Learn from Anywhere (LFA), is the new hybrid teaching format that is going to be introduced.
“The LFA format lets students decide how to take classes, based on their needs and their comfort level,” president Robert Brown said on the university’s website.
“BU students now have the option to either be in the classroom in person or to participate remotely from their dorm room or off-campus home, and they can exercise that remote option at any time during the semester. LFA also enables the university to provide the necessary social distancing in classrooms, studios, and laboratory spaces.”

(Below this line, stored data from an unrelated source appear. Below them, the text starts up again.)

-- ==== Sys2Proof/Machine/Assembler.lean ====
section
/-! DEFINITION. The request notation of 30_encoding.md R75 (READ, WRITE, WRITE.raw, FRAMEC), used to write requests down. It
has no meaning of its own (D22). FRAME is the byte list itself. -/

namespace Sys2Proof.Machine

/-- The checksum input of a 0x03 request (R60, R61): every byte before its checksum. -/
def readInput (u : Byte) (start quantity : Word) (surplus : List Byte) : List Byte :=
  [u, Config.fcRead] ++ beBytes start ++ beBytes quantity ++ surplus

/-- The checksum input of a 0x10 request (R60, R63). -/
def writeInput (u : Byte) (start quantity : Word) (byteCount : Byte) (values : List Word) (odd : Option Byte) :
    List Byte :=
  [u, Config.fcWrite] ++ beBytes start ++ beBytes quantity ++ [byteCount] ++ values.flatMap beBytes ++ odd.toList

/-- `READ u, s, q` (R75). -/
def asmRead (u : Byte) (start quantity : Word) : Instr :=
  .readHoldingRegisters u (.complete start quantity [] (crc16 (readInput u start quantity [])))

/-- `WRITE.raw u, s, q, bc, v0, ...` (R75). -/
def asmWriteRaw (u : Byte) (start quantity : Word) (byteCount : Byte) (values : List Word) : Instr :=
  .writeMultipleRegisters u
    (.complete start quantity byteCount values none (crc16 (writeInput u start quantity byteCount values none)))

/-- `WRITE u, s, v0, ...` (R75): quantity and byteCount are derived from the list of values. R75 gives no bytes for a list
whose derived values do not fit: from 128 values on byteCount wraps modulo 256, and from 65536 on quantity wraps modulo
65536. DESIGN CHOICE (entry 25; safe). -/
def asmWrite (u : Byte) (start : Word) (values : List Word) : Instr :=
  asmWriteRaw u start (BitVec.ofNat 16 values.length) (BitVec.ofNat 8 (2 * values.length)) values

/-- `FRAMEC b0, ..., bk` (R75): the bytes with their CRC appended. -/
def asmFramec (bytes : List Byte) : Frame := sealFrame bytes

end Sys2Proof.Machine
end

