/-! `State.toPhase`: the phase alone. -/

@[simp] theorem toPhase_bank (p : Phase) (s : State) : (s.toPhase p).bank = s.bank := rfl
@[simp] theorem toPhase_deviceId (p : Phase) (s : State) : (s.toPhase p).deviceId = s.deviceId := rfl
@[simp] theorem toPhase_phase (p : Phase) (s : State) : (s.toPhase p).phase = p := rfl
@[simp] theorem toPhase_faulted (p : Phase) (s : State) : (s.toPhase p).faulted = s.faulted := rfl
@[simp] theorem toPhase_busy (p : Phase) (s : State) : (s.toPhase p).busy = s.busy := rfl
@[simp] theorem toPhase_crc (p : Phase) (s : State) : (s.toPhase p).crc = s.crc := rfl
@[simp] theorem toPhase_captured (p : Phase) (s : State) : (s.toPhase p).captured = s.captured := rfl
@[simp] theorem toPhase_waiting (p : Phase) (s : State) : (s.toPhase p).waiting = s.waiting := rfl
@[simp] theorem toPhase_events (p : Phase) (s : State) : (s.toPhase p).events = s.events := rfl
@[simp] theorem toPhase_served (p : Phase) (s : State) : (s.toPhase p).served = s.served := rfl
@[simp] theorem toPhase_result (p : Phase) (s : State) : (s.toPhase p).result = s.result := rfl

/-! `State.withCrc`: the CRC working register alone. -/

@[simp] theorem withCrc_bank (c : Word) (s : State) : (s.withCrc c).bank = s.bank := rfl
@[simp] theorem withCrc_deviceId (c : Word) (s : State) : (s.withCrc c).deviceId = s.deviceId := rfl
@[simp] theorem withCrc_phase (c : Word) (s : State) : (s.withCrc c).phase = s.phase := rfl
@[simp] theorem withCrc_faulted (c : Word) (s : State) : (s.withCrc c).faulted = s.faulted := rfl
@[simp] theorem withCrc_busy (c : Word) (s : State) : (s.withCrc c).busy = s.busy := rfl
@[simp] theorem withCrc_crc (c : Word) (s : State) : (s.withCrc c).crc = c := rfl
@[simp] theorem withCrc_captured (c : Word) (s : State) : (s.withCrc c).captured = s.captured := rfl
@[simp] theorem withCrc_waiting (c : Word) (s : State) : (s.withCrc c).waiting = s.waiting := rfl
@[simp] theorem withCrc_events (c : Word) (s : State) : (s.withCrc c).events = s.events := rfl
@[simp] theorem withCrc_served (c : Word) (s : State) : (s.withCrc c).served = s.served := rfl
@[simp] theorem withCrc_result (c : Word) (s : State) : (s.withCrc c).result = s.result := rfl

/-! `State.answer`: the model's `result` alone. -/

@[simp] theorem answer_bank (r : OpResult) (s : State) : (s.answer r).bank = s.bank := rfl
@[simp] theorem answer_deviceId (r : OpResult) (s : State) : (s.answer r).deviceId = s.deviceId := rfl
@[simp] theorem answer_phase (r : OpResult) (s : State) : (s.answer r).phase = s.phase := rfl
@[simp] theorem answer_faulted (r : OpResult) (s : State) : (s.answer r).faulted = s.faulted := rfl
@[simp] theorem answer_busy (r : OpResult) (s : State) : (s.answer r).busy = s.busy := rfl
@[simp] theorem answer_crc (r : OpResult) (s : State) : (s.answer r).crc = s.crc := rfl
@[simp] theorem answer_captured (r : OpResult) (s : State) : (s.answer r).captured = s.captured := rfl
@[simp] theorem answer_waiting (r : OpResult) (s : State) : (s.answer r).waiting = s.waiting := rfl
@[simp] theorem answer_events (r : OpResult) (s : State) : (s.answer r).events = s.events := rfl
@[simp] theorem answer_served (r : OpResult) (s : State) : (s.answer r).served = s.served := rfl
@[simp] theorem answer_result (r : OpResult) (s : State) : (s.answer r).result = some r := rfl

“Return to a residential campus operation is our goal; all efforts to that end are being made deliberately and in consultation with the Medical Advisory Group established by the university. We will provide further details as this phased transition progresses,” a university spokesman said.
Oxford: hybrid classes
Oxford University plans to hold a mix of online and face-to-face classes.
“For undergraduate and taught graduate courses, the emphasis on small-group teaching by leading academics [for example, in undergraduate tutorials] is fundamental to an Oxford education and will continue to be a central part of our offering in the 2020/21 academic year,” according to the university website.
“Face-to-face teaching and research supervision will be complemented by high quality online activities where necessary.
“Arrangements for teaching and/or research will, of course, be subject to conditions prevailing at the time and always with the health and safety of students and staff as the first priority”.
University of Pennsylvania: hybrid classes
University of Pennsylvania is planning a likely combination of in-class and virtual teaching (particularly for large lectures) depending on the circumstances.
The university has formed a Recovery Planning Group that is examining the elements that would be required to allow a safe return to more normal campus operations, such as testing, contact tracing, isolation of Covid-19 positive people, and optimising the capacity to provide separate bedroom for students.
Massachusetts Institute of Technology: undecided
MIT has not made any announcement yet about the coming fall semester, with a decision expected in late June or early July.
“However, the situation is still changing very rapidly,” according to the MIT website.
“While we’re learning more about Covid-19 every day, MIT’s leaders believe the right and responsible thing to do is to wait until the last possible moment to make that decision – so that our decision is informed by the best possible understanding of the progression of Covid-19, and of how to stop its spread.”
A more hybrid mix of classes could be rolled out for students.
“We anticipate that all classes will need to have an online option, to accommodate both students and instructors who may be at heightened risk from Covid-19.”
Yale is still undecided if it will go ahead with online, residential or hybrid lessons for the fall semester.
An announcement is expected in early July following guidelines from state and medical authorities.
In a residential scenario, it is likely that there will be no breaks for Labour Day or October recess, and it will end by November 20, before the Thanksgiving week.
“Academic commitments after Thanksgiving will be online, and the campus will close to undergraduates," said Marvin M. Chun Dean of Yale College.
"Depending on the global health situation, emergency accommodation may be considered for students who may not be able to travel home at that time, as in this past spring.”